In my opinion, the argument for transitory inflation continues to grow weaker & weaker after each month as we remain at elevated levels on a 12-month basis.
Stock Market:
I saw an excellent chart produced by the Director of Global Macro at Fidelity, Jurrien Timmer, highlighting the valuation of the S&P 500. Considering that the S&P has gained more than 100% since the COVID lows last March, it’s extremely easy for people to look at the market and lazily call it a bubble. But are valuations necessarily echoing that same sentiment? Not quite, according to this chart:
What we see from the chart above is that, while valuation metrics are slightly above their long-term historical average of roughly 18x, forward-looking 12 month price/earnings ratios have been extremely stable for the past 16 months! In fact, they’ve actually fallen over the past 8 months from 23.4x to 20.6x despite the market continuing to make new all-time highs.
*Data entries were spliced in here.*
/-- PEER_POLICY record: minimum svn [0], number of images [1], dbg flag [2], [3] 0, eight 64-byte digests, signature. -/
def State.peerPolicy (q : SecReq) (s : State) : State × Nat :=
  if !inGddr q.a0 2564 then (s, 1)
  else
    let b := s.secRead q.a0 2564
    let s := s.secSeen q.a0 2564
    let k := bfld b 1 1
    if decide (k > 8) || decide (bfld b 2 1 > 1) || bfld b 3 1 != 0 then (s, 1)
    else match s.sec.owner with
      | none => (s, 3)
      | some o =>
        if !Config.falconVerify o.key (digest64 (b.take 516)) (cut b 518 (min 2046 (bfld b 516 2))) then s.sigFail
        else
          let p : PeerPol := { minSvn := bfld b 0 1, images := (List.range k).map (fun i => cut b (4 + 64 * i) 64), noDbg := bitAt (bfld b 2 1) 0,
                               digest := digest64 (b.take 516) }
          (s.modSec (fun c => ({ c with policy := some p } : Sec).touchM6), 0)

def execPeerPolicy (chan : Bool) (s : State) : Res := .next (s.secServe chan 0x07 State.peerPolicy)

def State.extendReq (q : SecReq) (s : State) : State × Nat :=
  if !inGddr q.a0 64 then (s, 1) else ((s.secSeen q.a0 64).modSec (fun c => c.extendM 7 (s.secRead q.a0 64)), 0)

/-- EXTEND: M7 with 64 bytes that the host supplies. -/
def execExtendM7 (chan : Bool) (s : State) : Res := .next (s.secServe chan 0x08 State.extendReq)

/-- A counter never moves backward (R427); an advance extends M6. -/
def State.svnCommit (q : SecReq) (s : State) : State × Nat :=
  if q.ctx == 1 then
    (if s.sec.runS1 ≤ s.sec.svnS1 then (s, 0) else (s.modSec (fun c => ({ c with svnS1 := c.runS1 } : Sec).touchM6), 0))
  else if q.ctx == 2 then
    (if s.sec.runLd ≤ s.sec.svnLd then (s, 0) else (s.modSec (fun c => ({ c with svnLd := c.runLd } : Sec).touchM6), 0))
  else (s, 1)

def execSvnCommit (chan : Bool) (s : State) : Res := .next (s.secServe chan 0x09 State.svnCommit)

/-! ### LINK_ATTEST, CODE_MEASURE, ERASE (R356, R429, R441) -/

/-- LINK_ATTEST: the peer's report and chain at a0 are checked, the module's link report for the peer's nonce at a2 is
written at a1. -/
def State.linkAttest (q : SecReq) (s : State) : State × Nat :=
  if !inGddr q.a0 9324 || !inGddr q.a1 8192 || !inGddr q.a2 64 then (s, 1)
  else
    let b := s.secRead q.a0 9324
    let s := (s.secSeen q.a0 9324).secSeen q.a2 64
    let s := s.writeNow .security none q.a1 (s.signReport (s.reportBody 2 0 (s.secRead q.a2 64)))
    match chainKey (cut b 3072 6252) with
    | none => s.sigFail
    | some key =>
      if !reportSigned (b.take 3072) key then s.sigFail
      else if s.sec.peerOk true key (b.take 3072) s.sec.nonce then (s, 0) else (s, 4)
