-- ==== Sys2Proof/Machine/Fabric.lean ====
section
/-! DEFINITION. The Bluern fabric (11): ports, flits, resend, lanes, routing, sends, receive windows, registers. -/

namespace Sys2Proof.Machine

/-! ## CRC (R330, 13 R394) -/

/-- One byte of a bit-reflected 32-bit CRC. -/
def crcByte (poly crc : Word) (b : Byte) : Word :=
  (List.range 8).foldl (fun c _ => if c.getLsbD 0 then (c >>> 1) ^^^ poly else c >>> 1) (crc ^^^ b.setWidth 32)

def crcRun (poly : Word) (bs : List Byte) : Word := ~~~(bs.foldl (crcByte poly) 0xFFFFFFFF)

/-- The CRC-32 of IEEE 802.3 (R330). PRESUMED, assumption 11. -/
def crc32 (bs : List Byte) : Word := crcRun 0xEDB88320 bs

/-- CRC-32C (13 R394). PRESUMED, assumption 11. -/
def crc32c (bs : List Byte) : Word := crcRun 0x82F63B78 bs

/-! ## Ports -/

/-- The die of a port (R358). -/
def portDie (p : Nat) : Nat := p / 4

/-- A direction runs on four lanes (R332, R333). -/
def Port.slow (p : Port) : Bool := p.tx.four || p.rx.four || p.pruned

/-- Both ends switch lanes at the flit that a control flit named (R332). -/
def Lanes.reach (l : Lanes) (seq : Half) : Lanes :=
  match l.switch with
  | some (q, f) => if q == seq then { l with four := f, switch := none } else l
  | none => l

/-- A port goes down until a cold reset (R333): port_down. -/
def State.portDown (s : State) (p : Nat) : State :=
  let a := (s.port p).peer.toNat
  (s.modPort p (fun q => { q with state := 5, rxFrame := [], rxPacket := [], txQueue := [], replay := [] })).raiseFab (portDie p) 4 p a 0

/-- Class and virtual channel as a key. -/
def cvKey (cls : BitVec 2) (vc : Bool) : Nat := 2 * cls.toNat + bit vc

def Port.credit (p : Port) (cls : BitVec 2) (vc : Bool) : Nat := sget (fun _ => 0) p.credits (cvKey cls vc)

/-! ## Flits out (R330, R335, R357) -/

/-- Header bytes [11:0] of a flit. -/
def flitHead (type : Nat) (cls : BitVec 2) (vc frameEnd phase : Bool) (fill : Nat) (seq ack : Half) (credit : Nat) (cnt : Nat) : List Byte :=
  leBytes 1 (pack [(type, 0), (cls.toNat, 2), (bit vc, 4), (bit frameEnd, 5), (bit phase, 6)]) ++ leBytes 1 fill ++ leBytes 2 seq.toNat
    ++ leBytes 2 ack.toNat ++ leBytes 1 credit ++ leBytes 1 cnt ++ List.replicate 4 0

/-- A flit with its CRC. -/
def flitOf (head payload : List Byte) : List Byte :=
  let pl := padTo 496 payload
  head ++ leBytes 4 (crc32 (head ++ pl)).toNat ++ pl

/-- Key and salt of a direction (R356): `up` from the higher-addressed module to the lower. DEDUCED, assumption 53. -/
def linkKey (keys : List Byte) (fromHigh : Bool) : List Byte × List Byte :=
  if fromHigh then (cut keys 0 32, cut keys 32 4) else (cut keys 36 32, cut keys 68 4)

/-- Payload bytes that a flit of the port carries: an encrypted frame of one flit keeps 16 for its tag. -/
def Port.room (p : Port) : Nat := if p.enc then 480 else 496

/-- Build and send one data or control flit: it waits in the replay buffer until it is acknowledged (R331). A data flit
takes a credit. DEDUCED, assumption 53. -/
def State.sendFlit (s : State) (p : Nat) (t : TxFlit) : State :=
  let q := s.port p
  let head := flitHead (bit t.ctl) t.cls t.vc q.enc q.keyPhase ((t.data.length + 15) / 16) q.txSeq (q.rxSeq - 1) 0 0
  let pl :=
    if q.enc then
      let k := linkKey q.keys (decide (s.fab.addr.toNat > q.peer.toNat))
      let e := gcmSeal k.1 (k.2 ++ leBytes 8 q.txFrames.toNat) head (padTo 480 t.data)
      padTo 480 e.1 ++ padTo 16 e.2
    else padTo 496 t.data
  let f := flitOf head pl
  let c := q.credit t.cls t.vc - 1
  let s := s.modPort p (fun q => { q with
    tx := q.tx.reach (q.txSeq + 1), txSeq := q.txSeq + 1, txFrames := if q.enc then q.txFrames + 1 else q.txFrames,
    lastAck := if q.replay.isEmpty then s.tick else q.lastAck, replay := q.replay ++ [(q.txSeq, f)],
    credits := if t.ctl then q.credits else sset (fun _ => 0) q.credits (cvKey t.cls t.vc) c,
    zeroSince := if c == 0 && !t.ctl then sset (fun _ => 0) q.zeroSince (cvKey t.cls t.vc) s.tick else q.zeroSince })
  let s := if q.enc && (q.txFrames + 1).toNat % 2 ^ 32 == 0 then s.emit (.rekey (BitVec.ofNat 4 p)) else s
  s.emit (.flit (BitVec.ofNat 4 p) f)

/-- The first waiting piece of a class that has a credit, with its position. -/
def Port.readyOf (p : Port) (cls : Nat) : Option TxFlit :=
  p.txQueue.find? (fun t => !t.ctl && t.cls.toNat == cls && decide (p.credit t.cls t.vc > 0)
    && (p.txQueue.find? (fun u => !u.ctl && u.cls == t.cls && u.vc == t.vc) == some t))

/-- What the next flit carries (R335): link control, which needs no credit, then urgent, then Trellis and bulk 3 : 1. DEDUCED, assumption 51. -/
def Port.nextTx (p : Port) : Option TxFlit :=
  match p.txQueue.find? TxFlit.ctl with
  | some t => some t
  | none =>
    match p.readyOf 0 with
    | some t => some t
    | none =>
      let a := if p.wrr % 4 < 3 then 1 else 2
      match p.readyOf a with
      | some t => some t
      | none => p.readyOf (3 - a)

def dropTx (t : TxFlit) : List TxFlit → List TxFlit
  | [] => []
  | u :: r => if u == t then r else u :: dropTx t r

/-- Send what credit and the 512 flits of the replay buffer allow. -/
def State.pump : Nat → Nat → State → State
  | 0, _, s => s
  | f + 1, p, s =>
    let q := s.port p
    if !q.up || decide (q.replay.length ≥ 512) then s
    else match q.nextTx with
      | none => s
      | some t =>
        let s := s.modPort p (fun q => { q with txQueue := dropTx t q.txQueue, wrr := if t.ctl || t.cls == 0 then q.wrr else q.wrr + 1 })
        State.pump f p (s.sendFlit p t)

/-- Cut a packet into pieces of at most n bytes. -/
def pieces (n : Nat) : Nat → List Byte → List (List Byte)
  | 0, _ => []
  | f + 1, l => if l.isEmpty then [] else l.take n :: pieces n f (l.drop n)

/-- Put a packet on a port. -/
def State.putPacket (s : State) (p : Nat) (cls : BitVec 2) (vc : Bool) (bs : List Byte) : State :=
  let ts := (pieces (s.port p).room bs.length bs).map (fun d => ({ ctl := false, cls := cls, vc := vc, data := d } : TxFlit))
  let s := s.modPort p (fun q => { q with txQueue := q.txQueue ++ ts })
  State.pump (s.port p).txQueue.length p s

/-- Send a control flit that says `o` (R331, R332); the spec gives its payload no layout: free bytes. DESIGN CHOICE, assumption 3. -/
def State.sendControl (s : State) (p : Nat) (o : Out) : State :=
  let (f, s) := (s.emit o).fresh 16
  let t : TxFlit := { ctl := true, cls := 0, vc := false, data := (List.range 16).map (fun i => Config.freeWord 8 (f + i)) }
  let s := s.modPort p (fun q => { q with txQueue := q.txQueue ++ [t] })
  State.pump (s.port p).txQueue.length p s

/-! ## Routing (R336–R338) -/

/-- Group and remaining route of the next hop; none when no segment has hops left. -/
def routeNext (route : Nat) : Option (Nat × Nat) :=
  match (List.range 6).find? (fun i => fld route (10 * i + 4) 6 != 0) with
  | some i => some (fld route (10 * i) 4, route - 2 ^ (10 * i + 4))
  | none => none

/-- A route up to the first segment of no hops, which ends it (R337). -/
def routeCut (route : Nat) : Nat :=
  match (List.range 6).find? (fun i => fld route (10 * i + 4) 6 == 0) with
  | some i => route % 2 ^ (10 * i)
  | none => route % 2 ^ 60

/-- The port of a flow in a group of a die: (source + destination) mod u among its up ports. -/
def State.groupPort (s : State) (x g src dst : Nat) : Option Nat :=
  let m := sget (fun _ => (0 : Half)) (s.xd x).fab.groups g
  let ups := (onesOf 16 m.toNat).filter (fun p => (s.port p).up)
  if ups.isEmpty then none else ups[(src + dst) % ups.length]?

/-- The bytes of a packet with another route. -/
def setRoute (bs : List Byte) (route : Nat) : List Byte := bs.take 4 ++ leBytes 8 route ++ bs.drop 12

/-- The virtual channel of the next link: 1 across a dateline, 0 again at the start of a segment. A packet in its first
segment begins none; in a later one the header does not tell the first hop from the next: a free value of the packet
decides. DESIGN CHOICE, assumption 52. -/
def nextVc (bs : List Byte) (vc dateline : Bool) : Bool :=
  dateline || (vc && (fld (bfld bs 4 8) 4 6 != 0 || !Config.newSegment (leNat (bs.take 32))))

/-- Whether the flow's old port still has flits to be acknowledged. -/
def State.flowBusy (s : State) (flow p : Nat) : Bool :=
  let old := sget (fun _ => 16) s.fab.flows flow
  old != 16 && old != p && (s.port old).up && !((s.port old).replay.isEmpty && (s.port old).txQueue.isEmpty)

/-- A packet whose body is as long as its kind and subkind require (R342). -/
def packetOk (bs : List Byte) : Bool :=
  let len := 16 * (bfld bs 14 1 + 1)
  let sub := bfld bs 32 1
  let items := bfld bs 76 2 + bfld bs 78 2 + bfld bs 80 2
  match bfld bs 12 1 with
  | 0 => true
  | 1 => true
  | 2 => sub ≤ 3 && decide (len ≥ if sub == 1 then 64 else if sub == 2 then 64 + 4 * items else 34)
  | 3 => sub ≤ 5 && decide (len ≥ if sub == 0 then 32 else if sub == 5 then 24 else if sub == 4 then 12 else 14)
  | 4 => sub ≤ 2 && decide (len ≥ if sub == 0 then 36 else if sub == 1 then 24 else 40)
  | 5 => sub ≤ 5 && decide (len ≥ if sub == 1 then 64 else if sub == 2 then 10 else if sub == 4 then 5 else if sub == 5 then 11 else 12)
  | 6 => sub == 0 && decide (len ≥ 24)
  | _ => false

/-- A packet with no hops left, which came in on a port (16: from this module): delivered here, or discarded with
route_fault (R336, R342). -/
def State.deliver (s : State) (x p : Nat) (cls : BitVec 2) (bs : List Byte) : State :=
  if bfld bs 0 2 == s.fab.addr.toNat && packetOk bs then
    ({ s with fab := { s.fab with inbox := s.fab.inbox ++ [(p, cls, bs)] } } : State).emit (.delivered bs)
  else s.raiseFab x 11 0 (bfld bs 0 2) 0

/-- A packet of the same class, source and destination waits on the die: what comes after it waits too (R338). -/
def State.flowWaits (s : State) (x : Nat) (cls : BitVec 2) (bs : List Byte) : Bool :=
  s.fab.waiting.any (fun w => w.xd == x && w.cls == cls && w.bytes.take 4 == bs.take 4)

/-- Forward a packet or deliver it; one that finds no up port, or whose flow moves or waits, waits (R338), since `since`. -/
def State.routeFrom (s : State) (x p : Nat) (since : DWord) (cls : BitVec 2) (vc : Bool) (bs : List Byte) : State :=
  match routeNext (bfld bs 4 8 % 2 ^ 60) with
  | none => s.deliver x p cls bs
  | some (g, r) =>
    let src := bfld bs 2 2
    let dst := bfld bs 0 2
    let flow := 8192 * src + dst
    let wait := { s with fab := { s.fab with waiting := s.fab.waiting ++ [{ xd := x, cls := cls, vc := vc, bytes := bs, since := since }] } }
    match s.groupPort x g src dst with
    | none => wait
    | some q =>
      if s.flowBusy flow q || s.flowWaits x cls bs then wait
      else
        let s := { s with fab := { s.fab with flows := sset (fun _ => 16) s.fab.flows flow q } }
        s.putPacket q cls (nextVc bs vc (bitAt (s.xd (portDie q)).fab.dateline.toNat (q % 4))) (setRoute bs r)

def State.route (s : State) (x p : Nat) (cls : BitVec 2) (vc : Bool) (bs : List Byte) : State := s.routeFrom x p s.tick cls vc bs

/-- Try again the packets that wait. -/
def State.retryPackets (s : State) : State :=
  let ws := s.fab.waiting
  let s := { s with fab := { s.fab with waiting := [] } }
  ws.foldl (fun s w => s.routeFrom w.xd 16 w.since w.cls w.vc w.bytes) s

/-! ## Flits in (R330, R331, R357) -/

def flitCrcOk (f : List Byte) : Bool := bfld f 12 4 == (crc32 (f.take 12 ++ f.drop 16)).toNat

/-- The peer has received every flit up to `ack`. -/
def State.ackUpTo (s : State) (p : Nat) (ack : Half) : State :=
  let keep := (s.port p).replay.filter (fun r => decide ((r.1 - ack - 1).toNat < 2 ^ 15))
  if keep.length == (s.port p).replay.length then s
  else s.modPort p (fun q => { q with replay := keep, resent := 0, lastAck := s.tick })

/-- Credits returned in a header, at most 64 in all. DEDUCED, assumption 51. -/
def State.takeCredit (s : State) (p : Nat) (f : List Byte) : State :=
  let c := bfld f 6 1
  if !bitAt c 3 then s
  else
    let k := cvKey (BitVec.ofNat 2 (c % 4)) (bitAt c 2)
    s.modPort p (fun q => { q with credits := sset (fun _ => 0) q.credits k (min 64 (sget (fun _ => 0) q.credits k + bfld f 7 1)) })
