-- ==== Sys2Proof/Machine/Faults.lean ====
section
/-! DEFINITION. Faults (15): urgent events and what the orrery does with them, HALT, grafts, restarting a step, halves
of an XD, host harts. -/

namespace Sys2Proof.Machine

/-! ## Register addresses of leaf causes (13 R412 kind 0x02) -/

/-- The register space of a core or site, logical where the site serves an ID. -/
def State.siteSpace (s : State) (p : Nat) : Nat := siteRegBase + ((s.logicalOf p).getD p) * 2 ^ 24

def State.coreSpace (s : State) (k : Nat) : Nat := s.siteSpace (k / 64) + (s.whoIs k).2 * 0x40000

/-- DEDUCED, assumption 56. -/
def State.leafAddr (s : State) : Leaf → Nat
  | .cc k => s.coreSpace k + 0x10
  | .me k => s.coreSpace k + 0x10010
  | .ve k => s.coreSpace k + 0x20008
  | .se k => s.coreSpace k + 0x30010
  | .bed p => s.siteSpace p + 0x900010
  | .site p => s.siteSpace p + 0x901010
  | .mc x => xdRegBase + x * 2 ^ 24 + 0x200010
  | .fab x => xdRegBase + x * 2 ^ 24 + 0x100010
  | .tr x => xdRegBase + x * 2 ^ 24 + 0x400010
  | .xdl x => xdRegBase + x * 2 ^ 24 + 0x1010
  | .sb => sysBase + 0x6010
  | .orr => sysBase + 0x7008
  | .hc => sysBase + 0x7808
  | .sec => sysBase + 0x8008
  | .siteLost => sysBase + 0x9020
  | .pwr => sysBase + 0xA008
  | .clk => sysBase + 0xB008
  | .therm => sysBase + 0xB810

/-! ## HALT at a core (R449; 03 R94, 04 R138, 07 R221, 08 R258) -/

/-- A discarded command counts as started and done. -/
def EngCnt.discard (n : EngCnt) (q : QEntry) : EngCnt := { (n.complete q.num) with started := n.started + 1 }

/-- Every command still queued is discarded. -/
def Core.discardQueues (c : Core) : Core :=
  { c with
    cc := { c.cc with
      meCnt := c.me.queue.foldl EngCnt.discard c.cc.meCnt,
      veCnt := c.ve.queue.foldl EngCnt.discard c.cc.veCnt,
      seCnt := c.se.queue.foldl EngCnt.discard c.cc.seCnt },
    me := { c.me with queue := [] },
    ve := { c.ve with queue := [], popped := none },
    se := { c.se with queue := [], waits := [] } }

/-- HALT at the ME (03 R94): a store in progress completes; every other started command is interrupted, its tile
undefined and marked, and an interrupted self-test leaves its result undefined. -/
def State.haltMe (s : State) (k : Nat) : State :=
  let broken := (s.core k).me.jobs.filter (fun j => !j.work.isStore)
  let (n, s) := s.fresh (16 * 16384 + 1)
  let test := broken.any (fun j => j.work.isSelftest)
  let s := s.modMe k (fun m =>
    let m := { m with jobs := m.jobs.filter (fun j => j.work.isStore), finishing := false,
                      test := if test then Config.freeWord 130 (n + 16 * 16384) else m.test }
    broken.foldl (fun m j => { (m.setTile j.work.tile (Tile.undef (n + 16384 * j.work.tile))) with
      haltedT := setBit m.haltedT j.work.tile true }) m)
  broken.foldl (fun s j => s.finish k .me j.q) s

/-- Writes whose bytes are undefined. -/
def openWrites (n : Nat) (ws : List Wr) : List Wr := ws.map (fun w => { w with b := Config.freeByte n w.a })

/-- A load that HALT stops leaves its target bank undefined, its entry count too (04 R138). -/
def Ve.spoilBank (v : Ve) (n : Nat) (j : TloadJob) : Ve :=
  let t : VTable :=
    { n := (Config.freeWord 32 n).toNat % ((if j.table.toNat < 4 then 256 else 4096) + 1), scale := Config.freeWord 32 (n + 1),
      off := Config.freeWord 32 (n + 2), words := Tile.undef (n + 3) }
  { v with tables := sset (fun _ => VTable.init) v.tables (2 * j.table.toNat + bit j.bank) t }

/-- HALT at the VE (04 R138): what the chain has not written and the target bank of a load are undefined; the active
banks stay, and swaps not yet in effect are dropped. The sticky bits are those of the chains before. DESIGN CHOICE, assumption 78. -/
def State.haltVe (s : State) (k : Nat) : State :=
  let v := (s.core k).ve
  let (n, s) := s.fresh (1 + 3 + 16384)
  let s := s.land (openWrites n ((v.chain.map ChainJob.writes).getD []))
  let s := s.modVe k (fun v =>
    let v' := { v with chain := none, tloads := [], swaps := [], bankStat := v.bank, haltedV := v.haltedV || v.chain.isSome }
    v.tloads.foldl (fun v' j => v'.spoilBank (n + 1) j) v')
  let qs := (v.chain.map ChainJob.q).toList ++ v.tloads.map TloadJob.q ++ v.swaps.map Prod.fst
  qs.foldl (fun s q => s.finish k .ve q) s

/-- HALT at the SE (07 R221): every running context stops, the destinations of its unfinished transfers are
undefined, queue counters keep their values. -/
def State.haltSe (s : State) (k : Nat) : State :=
  let (n, s) := s.fresh 1
  let s := (List.range 8).foldl (fun s x =>
    let c := (s.core k).se.ctx x
    if !c.running then s
    else
      let s := s.land (openWrites n ((c.inflight.filter (fun t => !t.landed) ++ c.toIssue).flatMap Xfer.writes))
      (s.modSeCtx k x (fun c => { c with inflight := [], toIssue := [] })).endCtx k x) s
  let s := match (s.core k).se.fence with
    | some f => s.finish k .se f.1
    | none => s
  s.modSe k (fun e => { e with fence := none, waits := [], haltedS := true })

/-- HALT reaches a core (08 R258): the CC enters halted from any state and the engines stop. -/
def State.haltCore (s : State) (k : Nat) : State :=
  let s := (s.modCc k (fun c => { c with st := .halted })).raise (.cc k) 15
  (((s.modCore k Core.discardQueues).haltMe k).haltVe k).haltSe k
Why is this the case? Quite simply because companies are generating stronger earnings and delivering on the earnings & growth metrics that were previously expected.
Those who scream about valuation bubbles always make me chuckle because valuations appear to be in a reasonable territory considering the current macro & monetary environment. Fundamentals are strong. Below is a chart that I put together showing some of the valuation & growth metrics of the FAANGM constituents (Facebook, Apple, Amazon, Netflix, Google, Microsoft):
Based on valuation alone, it’s fairly easy to point at these stocks and say that they appear stretched relative to their current earnings and sales. However, we must also consider why their valuations are high. P/E ratios get stretched when investors think that companies will be able to deliver on strong levels of future growth. So how are these companies doing in terms of growth metrics? On average, they’ve increased sales by +29.3% and earnings per share (EPS) by +77.5% over the past 12 months. These companies have an unquestionable ability to deliver on future expectations and it appears that their valuations, while moderately higher than the broader S&P 500, are warranted.
Cryptocurrency:
Yesterday, I read a great slide deck produced by venture capital powerhouse Andreessen Horowitz about the necessary adoption of cryptocurrency and Web3 (the third generation of internet). The deck took a 30,000 foot approach to why the crypto industry should be embraced, not punished, by government policy in order to harness the next wave of technological innovation here in the United States. The full presentation can be read here, but I wanted to specifically highlight one of my favorite charts from the entire report.
It’s a comparison that I’ve made in the past when discussing the adoption rate of cryptocurrencies & how the exponential nature of the space can be easily compared to the growth/adoption of the internet. The graph essentially speaks for itself so I won’t add much color other than to say that we’re still extremely early. Congrats if you’re already involved.